◆ **Information**
/-- HELLO. On an UP session it is ignored; from a peer without a route it is dropped (R449). -/
def execHello (at_ : HsAt) (m : HelloMsg) (s : State) : Host.Outcome State Fault Refusal :=
  .next <| match at_ with
  | .port p => if (s.port p).state = .attesting then s.takeHello at_ m else s
  | .peer n =>
    if !(s.route n).valid || (s.sess n).state = 2 then s
    else (s.l2Wake.openSess n).takeHello at_ m

/-- A handshake is given up (R449). -/
def State.giveUp (s : State) (a : HsAt) : State :=
  let s1 := match s.hsAt a with
    | some h => s.setHs a (some { h with failed := true, failedAt := s.now })
    | none => s
  match a with
  | .port p => (s1.janCount 6).setPort p .attestFailed
  | .peer n => (s1.janCount 6).setSess n 3

/-- A peer ID stands with another UNIQUE_ID on an attested port or session (R449, check 6). -/
def State.idTaken (s : State) (a : HsAt) (m : HelloMsg) : Bool :=
  s.jan.ports.zipIdx.any (fun x => a != .port x.2 && x.1.state == .up && x.1.peer == m.peer && x.1.uid != m.uid) ||
  (a != .peer m.peer && (s.sess m.peer).state == 2 && (s.sess m.peer).uid != m.uid)

/-- The checks of R449 but the MAC, after those of R5: reserved fields, and a ROLE of Table 2.6. -/
def State.proofOk (s : State) (a : HsAt) (t : HelloMsg) (m : ProofMsg) : Bool :=
  let g := s.glb.cfg.groupSize
  !m.reserved && !t.reserved && decide (t.role < 3) && m.chainOk && m.sigOk && m.level == s.recLevel && t.level == s.recLevel &&
  (m.lifecycle == 2 || m.lifecycle == 3) && m.lifecycle == s.lc && m.debug == 0 &&
  decide (s.fuses.tritonFloor ≤ m.tritonSvn) && decide (s.fuses.seqFloor ≤ m.seqSvn) &&
  t.groupSize == g && decide (t.peer < g) && decide (s.self < g) && t.peer != s.self && !s.idTaken a t

/-- PROOF. -/
def execProof (at_ : HsAt) (m : ProofMsg) (s : State) : Host.Outcome State Fault Refusal :=
  .next <| match s.hsAt at_ with
  | none => s
  | some h => match h.theirs with
    | none => s
    | some t =>
      if h.failed || h.proofOk then s
      else if s.proofOk at_ t m then (s.setHs at_ (some { h with proofOk := true })).sendHs at_ 1 .finish
      else s.giveUp at_

/-- A port is UP: attested, with hop keys. -/
def State.portOpened (s : State) (p : Nat) (t : HelloMsg) : State :=
  ((s.modPort p (fun x => { x with hs := none, peer := t.peer, uid := t.uid, hopKey := true, linkDue := true })).setPort p .up).orbitTree

/-- A session is UP: DOWN bindings return to OPEN, and waiting ones send their offers. -/
def State.sessOpened (s : State) (n : Nat) (t : HelloMsg) : State :=
  let k := s.draw 256
  let s1 := (k.2.setSess n 2).modSess n (fun x => { x with
    hs := none, uid := t.uid, role := t.role, lo := decide (s.self < n), txSeq := 0, rxSeq := 0, early := []
    lastTx := s.now, lastRx := s.now, prk := k.1 })
  (s1.bindingsTo n).foldl (fun (s : State) b => (s.reopen b).offer b) s1

/-- HANDSHAKE_FINISH. -/
def execHandshakeFinish (at_ : HsAt) (macOk : Bool) (s : State) : Host.Outcome State Fault Refusal :=
  .next <| match s.hsAt at_ with
  | none => s
  | some h => match h.theirs with
    | none => s
    | some t =>
      if h.failed || !h.proofOk then s
      else if !macOk then s.giveUp at_
      else match at_ with
        | .port p => s.portOpened p t
        | .peer n => s.sessOpened n t

/-- HANDSHAKE_RETRY: 1 s after the handshake was given up. A session that went down is retried as well while a
binding needs it. -/
def execHandshakeRetry (at_ : HsAt) (s : State) : Host.Outcome State Fault Refusal :=
  .next <|
    let due := match s.hsAt at_ with
      | some h => h.failed && decide (h.failedAt + 1200000000 ≤ s.now)
      | none => true
    match at_ with
    | .port p => if (s.port p).state = .attestFailed && due then (s.setPort p .attesting).beginHs at_ else s
    | .peer n => if (s.sess n).state = 3 && due && (s.route n).valid then s.openSess n else s

/-- KEEPALIVE_TIMER: 100 µs without sending on VC 0. -/
def execKeepaliveTimer (n : Nat) (s : State) : Host.Outcome State Fault Refusal :=
  .next <|
    if (s.sess n).state = 2 && decide ((s.sess n).lastTx + 120000 ≤ s.now) then
      (s.modSess n (fun x => { x with lastTx := s.now })).sendSession n 1 .keepalive
    else s

/-- KEEPALIVE. -/
def execKeepalive (n : Nat) (s : State) : Host.Outcome State Fault Refusal :=
  .next (if (s.sess n).state = 2 then s.modSess n (fun x => { x with lastRx := s.now }) else s)

/-- SESSION_TIMEOUT: nothing valid for 1 ms. -/
def execSessionTimeout (n : Nat) (s : State) : Host.Outcome State Fault Refusal :=
  .next (if (s.sess n).lastRx + 1200000 ≤ s.now then s.sessDown n 3 else s)

/-! ### Bindings (R451 to R456, R470, R471) -/

/-- A binding request ends with RESULT. -/
def State.bindResult (s : State) (op r : Nat) : State :=
  ({ s with jan := { s.jan with op := op, done := true, result := r } }).fire 0x120

/-- The lowest FREE binding number. -/
def State.freeBinding (s : State) : Option Nat :=
  ((List.range (s.jan.bindings.length + 1)).map (· + 1)).find? (fun b => (s.bind b).state == .free && decide (b ≤ 16383))
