-- ==== Sys2Proof/Machine/Triton.lean ====
section
/-! DEFINITION. Chapter 11's commands: the mailbox, SPDM, the domain requests, SIGNER_SET, TEST_OPEN, life-cycle
transitions and SVN floors. -/

namespace Sys2Proof.Machine

/-! ### Carriers, sessions and answers (R415, R418, R433, R434) -/

/-- VF field of a carrier: 0xFF for none. -/
def State.carrierVf (s : State) : Carrier → Nat
  | .doe .pf => 0xFF
  | .doe (.vf v) => v
  | .mailbox => s.tri.mbxReqVf

/-- Key of a carrier in the map of connections: a function's DOE, or the mailbox with its VF field. -/
def State.connKey (s : State) : Carrier → Nat
  | .doe fn => fnKey fn
  | .mailbox => 512 + s.tri.mbxReqVf

/-- Bytes of an SPDM 1.2 message: version, code, two parameters and the payload (log entry 31). -/
def spdmBytes (code p1 p2 : Nat) (body : List Byte) : List Byte := [byte 0x12, byte code, byte p1, byte p2] ++ body

/-- SPDM response codes (log entry 31). -/
def rspError : Nat := 0x7F
def rspVendor : Nat := 0x7E

/-- The bytes of an answer, as an SPDM message. -/
def Answer.message : Answer → List Byte
  | .spdm code bs => spdmBytes code 0 0 bs
  | .vendor _ bs => spdmBytes rspVendor 0 0 bs
  | .error e => spdmBytes rspError e 0 []
  | _ => []

/-- DWORDs of a DOE data object: header of two DWORDs and the message. -/
def doeDwords (bs : List Byte) : Nat := min 1024 (2 + ceilDiv bs.length 4)

/-- Answer a request: a mailbox request fills the response area and ends BUSY, and source 0x129 fires. A message of a
session is encrypted, so the area then holds a free value (log entry 4). -/
def State.answer (s : State) (c : Carrier) (secured : Bool) (a : Answer) : State :=
  let s1 := { s with reply := a }
  match c with
  | .doe _ => s1
  | .mailbox =>
    let bs := a.message
    let n := if secured then doeDwords (bs ++ List.replicate 24 0) else doeDwords bs
    let d := s1.draw (32 * n)
    let hdr := leBytes 2 1 ++ leBytes 1 (if secured then 2 else 1) ++ leBytes 1 0 ++ leBytes 4 n
    let out := if secured then hdr ++ leBytes (4 * n - 8) d.1.toNat else hdr ++ slice bs 0 (4 * n - 8)
    let s2 := if secured then d.2 else s1
    ({ s2 with tri := { s2.tri with mbxBusy := false, mbxDone := true, mbxResp := n, mbxOut := Mem.writeN s2.tri.mbxOut 0 out } }).fire 0x129

/-- Does TRITON hear the carrier: a function of the link, or a request that waits in the mailbox? -/
def State.hears (s : State) : Carrier → Bool
  | .doe fn => s.hostUp && s.fnLive fn
  | .mailbox => s.hostUp && s.tri.mbxBusy

/-- A request reaches TRITON: a DOE request fires source 0x180. Before READY, in a halt and during a life-cycle transition the
answer is ERROR Busy; in DECOMMISSIONED only `early` requests are answered. -/
def State.request! (s : State) (c : Carrier) (secured early : Bool) (k : State → State × Answer) : State :=
  if !s.hears c then s
  else
    let s1 := match c with
      | .doe _ => s.fire 0x180
      | .mailbox => s
    if !s1.isReady || s1.tri.lcBusy then s1.answer c false (.error 0x03)
    else if s1.lc = 5 && !early then
      { s1 with reply := .nack, tri := if c = .mailbox then { s1.tri with mbxBusy := false } else s1.tri }
    else
      let r := k s1
      r.1.answer c secured r.2

/-- The session that a request names, on its own carrier. -/
def State.session (s : State) (c : Carrier) (id : Nat) : Option Session :=
  s.vault.sessions.find? (fun x => x.id == id && x.carrier == c && x.vf == s.carrierVf c)

/-- The negotiation a carrier has reached: 0 none, 1 version, 2 capabilities, 3 algorithms (log entry 31). -/
def State.conn (s : State) (c : Carrier) : Nat := mget 0 s.vault.conn (s.connKey c)

/-- Set it. -/
def State.setConn (s : State) (c : Carrier) (n : Nat) : State :=
  { s with vault := { s.vault with conn := mset 0 s.vault.conn (s.connKey c) n } }

/-- Sessions end: their ownership, snapshot and waiting responses go (R419, R424). -/
def State.endSessions (s : State) (p : Session → Bool) : State :=
  let gone := (s.vault.sessions.filter p).map Session.id
  { s with
    vault := { s.vault with
      sessions := s.vault.sessions.filter (fun x => !p x)
      closes := s.vault.closes.filter (fun c => !gone.contains c.1)
      snap := s.vault.snap.bind (fun x => if gone.contains x.session then none else some x) }
    dir := { s.dir with domains := (s.dir.domains.map (fun (d : Nat × Domain) =>
      (d.1, { d.2 with owners := d.2.owners.filter (fun o => !gone.contains o) }))).filter (fun (d : Nat × Domain) => d.2 != ({} : Domain)) } }

/-! ### SPDM (R415, R416) -/

/-- A request that the negotiation must have reached: UnexpectedRequest before. -/
def State.needs (s : State) (c : Carrier) (n : Nat) (k : State → State × Answer) : State × Answer :=
  if s.conn c < n then (s, .error 0x04) else k s

/-- A drawn byte string. -/
def State.drawBytes (s : State) (n : Nat) : List Byte × State :=
  let d := s.draw (8 * n)
  (leBytes n d.1.toNat, d.2)
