/-- From R491, R72: a LOAD_BASE whose file, image, outlier lists and plan pass their checks and find room adds the set
to the partition, extends the partition's measurement by the file's digest, and completes; one whose file is refused
ends with the reason and loads nothing. From R77, R313: a RETIRE_BASE of a loaded set marks every handle of the
partition that is pinned to its base, leaves no set of that number that is not retired, and completes; while a patch
of the set runs it waits for the release, and while one accepted before it is not yet staged it waits for that (R270). -/
def Obligations.BasesAreAddedAndRetired : Prop :=
  (∀ (s : State) (j : JobRef) (c : Cmd) (bs m : List Byte), s.due j 0x10 = some c → s.sameSetLoads c = [] →
    s.hostRead (c.param 0x28 8) (c.param 0x24 4) = some bs →
    (∀ f off at_ ix s1 r, s.loadFile c bs = .ok f → s.hostRead (c.param 0x30 8) (c.param 0x38 8) = some m →
      sha384 m = digestOf (slice c.desc 0x40 48) →
      imageFormat m s.glb.level (s.part c.part).quads.length = none →
      outliersOk ((List.range (imgHdr m).tensors).map (imgTensor m (imgHdr m).tableOff))
        ((outlierEntries ((imgHdr m).outLen / 8 + 1) (slice m (imgHdr m).outOff (imgHdr m).outLen)).getD []) = true →
      planCheck s.glb.cfg f s.glb.level (slice m (imgHdr m).planOff (imgHdr m).planLen) = none →
      r = cfgRecord bs (slice m (imgHdr m).planOff (imgHdr m).planLen)
        (slice m (imgHdr m).tableOff (16 * (imgHdr m).tensors)) (slice m (imgHdr m).outOff (imgHdr m).outLen)
        (imgHdr m).tensors (imgHdr m).lqBytes →
      s.baseRoom c.part (imgHdr m).lqBytes = some off → s.cfgRoom c.part r.length = some at_ →
      s.hostRoomFor ((imgHdr m).hostBytes / 4096) = some ix →
      s.loadHostBlock c.part ((imgHdr m).hostBytes / 4096) ix (slice m (imgHdr m).hostOff (imgHdr m).hostBytes) = some s1 →
      ∃ t x, exec (.loadBase j) s = .next t ∧ Ended s t c stOk 0 ∧
        (t.part c.part).sets = (s.part c.part).sets ++ [x] ∧ x.baseOff = off ∧ x.cfgOff = at_ ∧ x.retired = false ∧
        (t.part c.part).meas = sha384 (digestBytes (s.part c.part).meas ++ digestBytes f.digest) ∧
        (∀ p, p ≠ c.part → t.part p = s.part p) ∧ t.dir = s.dir ∧ t.quads = s.quads ∧ t.train = s.train) ∧
    (∀ st det, s.loadFile c bs = .error (st, det) →
      ∃ t : State, exec (.loadBase j) s = .next t ∧ Ended s t c st det ∧
        t = { s with tri := t.tri, host := { s.host with cmds := t.host.cmds } })) ∧
  (∀ (s : State) (j : JobRef) (c : Cmd), s.due j 0x12 = some c →
    (s.patchesBefore c.part c.order (some (c.param 0x20 1)) = true → exec (.retireBase j) s = .next s) ∧
    (∀ set, s.patchesBefore c.part c.order (some (c.param 0x20 1)) = false →
      (s.part c.part).patches.filter (fun x => x.set == c.param 0x20 1) = [] →
      (s.part c.part).set? (c.param 0x20 1) = some set → set.retired = false →
      ∃ t : State, exec (.retireBase j) s = .next t ∧ Ended s t c stOk 0 ∧
        (∀ h, (s.entry h).part = c.part → (s.entry h).base = set.file.base → (s.entry h).state ≠ .free →
          t.entry h = { s.entry h with baseRetired := true }) ∧
        (∀ h, ¬ ((s.entry h).part = c.part ∧ (s.entry h).base = set.file.base) → t.entry h = s.entry h) ∧
        ∀ x ∈ (t.part c.part).sets, x.num = c.param 0x20 1 → x.retired = true) ∧
    (∀ x, s.patchesBefore c.part c.order (some (c.param 0x20 1)) = false →
      ((s.part c.part).patches.filter (fun x => x.set == c.param 0x20 1)).getLast? = some x →
      ∃ t : State, exec (.retireBase j) s = .next t ∧ t.cmd j = some { c with phase := .running } ∧
        (∃ y ∈ (t.part c.part).patches, y.job = x.job ∧ j ∈ y.retire) ∧ t.dir = s.dir))

/-- From R267 to R271, R492: a signed patch whose ranges lie in its layer joins its partition's patches in the order of
acceptance, its bytes staged in room of the general region (which room is the model's choice, log entry 59). Its barrier is
placed once no patch accepted before it is unstaged and no job is partway through its fills of the layer (log entry 60), the
layer's reads drain, and the copy releases it, which counts it, extends the set's patch measurement and completes the
command, with ST_ECC where a staged word is uncorrectable. A phase is taken only from the one before it. -/
def Obligations.PatchesGoThroughTheirPhases : Prop :=
  (∀ (s : State) (j : JobRef) (c : Cmd) (set : CfgSet) (m : List Byte) (rs : List (Nat × Nat × List Byte)) (ranges : List (Nat × Nat × Nat))
      (room : List (Nat × Nat)),
    s.due j 0x11 = some c → (s.part c.part).set? (c.param 0x20 1) = some set → s.retiredFor c (c.param 0x20 1) = false →
    s.hostRead (c.param 0x28 8) (c.param 0x24 4) = some m → 168 ≤ c.param 0x24 4 →
    patchBody s.glb.level (c.param 0x22 2) (s.part c.part).quads.length set.file.base (m.take (c.param 0x24 4 - 104)) =
      .ok rs →
    allZero (slice (m.drop (c.param 0x24 4 - 104)) 1 7) = true →
    patchInside (s.part c.part) set (c.param 0x22 2) rs = true →
    (fieldAt (m.drop (c.param 0x24 4 - 104)) 0 1 ≠ 0xFF ∧
        (∃ k, s.signerKey 2 (fieldAt (m.drop (c.param 0x24 4 - 104)) 0 1) = some k ∧
          ecdsaVerify k (sha384 (m.take (c.param 0x24 4 - 96))) (beNat (slice (m.drop (c.param 0x24 4 - 104)) 8 48))
            (beNat (slice (m.drop (c.param 0x24 4 - 104)) 0x38 48)) = true) ∨
      fieldAt (m.drop (c.param 0x24 4 - 104)) 0 1 = 0xFF ∧ s.unsignedOk = true ∧
        beNat (slice (m.drop (c.param 0x24 4 - 104)) 8 48) = 0 ∧
        beNat (slice (m.drop (c.param 0x24 4 - 104)) 0x38 48) = 0) →
    ranges = rs.map (fun r => (r.1, r.2.1, r.2.2.length)) →
    (List.range (s.part c.part).quads.length).mapM (fun lq => s.stageRoom c.part lq (stagedBefore ranges ranges.length lq)) =
      some room →
    ∃ t : State, exec (.patchLayer j) s = .next t ∧ t.cmd j = some { c with phase := .running } ∧
      (∀ k, k ≠ j → t.cmd k = s.cmd k) ∧
      (t.part c.part).patches = insertBy Patch.le {
        job := j
        order := c.order
        set := c.param 0x20 1
        layer := c.param 0x22 2
        digest := sha384 (m.take (c.param 0x24 4 - 96))
        ranges := ranges
        staged := room } (s.part c.part).patches ∧
      (s.mul.patchOrder.any (fun o => decide (c.order < o)) = false →
        t.mul.patchActive = true ∧ t.mul.patchPhase = 0 ∧ t.mul.patchSet = c.param 0x20 1 ∧ t.mul.patchLayer = c.param 0x22 2 ∧
          t.mul.patchPart = c.part) ∧
      (∀ p, p ≠ c.part → t.part p = s.part p) ∧
      t = { s with
        hbm := t.hbm
        parts := t.parts
        mul := t.mul
        sdg := t.sdg
        host := { s.host with cmds := t.host.cmds } }) ∧
  (∀ (s : State) (p : Nat) (x : Patch) (rest : List Patch), (s.part p).patches = x :: rest →
    (s.mayPlace p x = true →
      ∃ t : State, exec (.patchPlacement p) s = .next t ∧ (t.part p).patches = { x with phase := .drain } :: rest ∧
        (∀ q, q ≠ p → t.part q = s.part q) ∧ t.hbm = s.hbm ∧ t.host = s.host) ∧
    (s.mayPlace p x = false → exec (.patchPlacement p) s = .next s) ∧
    (x.phase ≠ .staging → s.mayPlace p x = false) ∧
    (x.phase = .drain → s.layerReads p x.set x.layer = false →
      ∃ t : State, exec (.patchDrainDone p) s = .next t ∧ (t.part p).patches = { x with phase := .copy } :: rest ∧
        (∀ q, q ≠ p → t.part q = s.part q) ∧ t.dir = s.dir ∧ t.train = s.train) ∧
    (x.phase ≠ .drain ∨ s.layerReads p x.set x.layer = true → exec (.patchDrainDone p) s = .next s) ∧
    (x.phase ≠ .copy → ∀ bad, exec (.patchCopyDone p bad) s = .next s) ∧
    (∀ bad c set, x.phase = .copy → s.vault.copying = false → x.retire = [] → s.cmd x.job = some c →
      c.phase = .running → c.status = stOk → (s.part p).set? x.set = some set →
      ∃ t : State, exec (.patchCopyDone p bad) s = .next t ∧ (t.part p).patches = rest ∧
        (t.part p).set? x.set = some { set with
          patchCount := set.patchCount + 1
          patchMeas := sha384 (digestBytes set.patchMeas ++ digestBytes x.digest) } ∧
        t.cmd x.job = some { c with
          phase := .final
          status := if (bad.foldl (fun (s : State) b => s.patchMark p x b) s).stagedBad p x then stEcc else stOk
          detail := 0
          res0 := set.patchCount + 1 } ∧
        (∀ q, q ≠ p → t.part q = s.part q) ∧ t.dir = s.dir ∧ t.quads = s.quads))
/-! ### Tiles and slices (chapters 1, 2 and 4) -/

◆ **Task directions**
What is needed is a copy of every line above in which "extends" appears.

◆ **Task answer**
to the partition, extends the partition's measurement by the file's digest, and completes; one whose file is refused
layer's reads drain, and the copy releases it, which counts it, extends the set's patch measurement and completes the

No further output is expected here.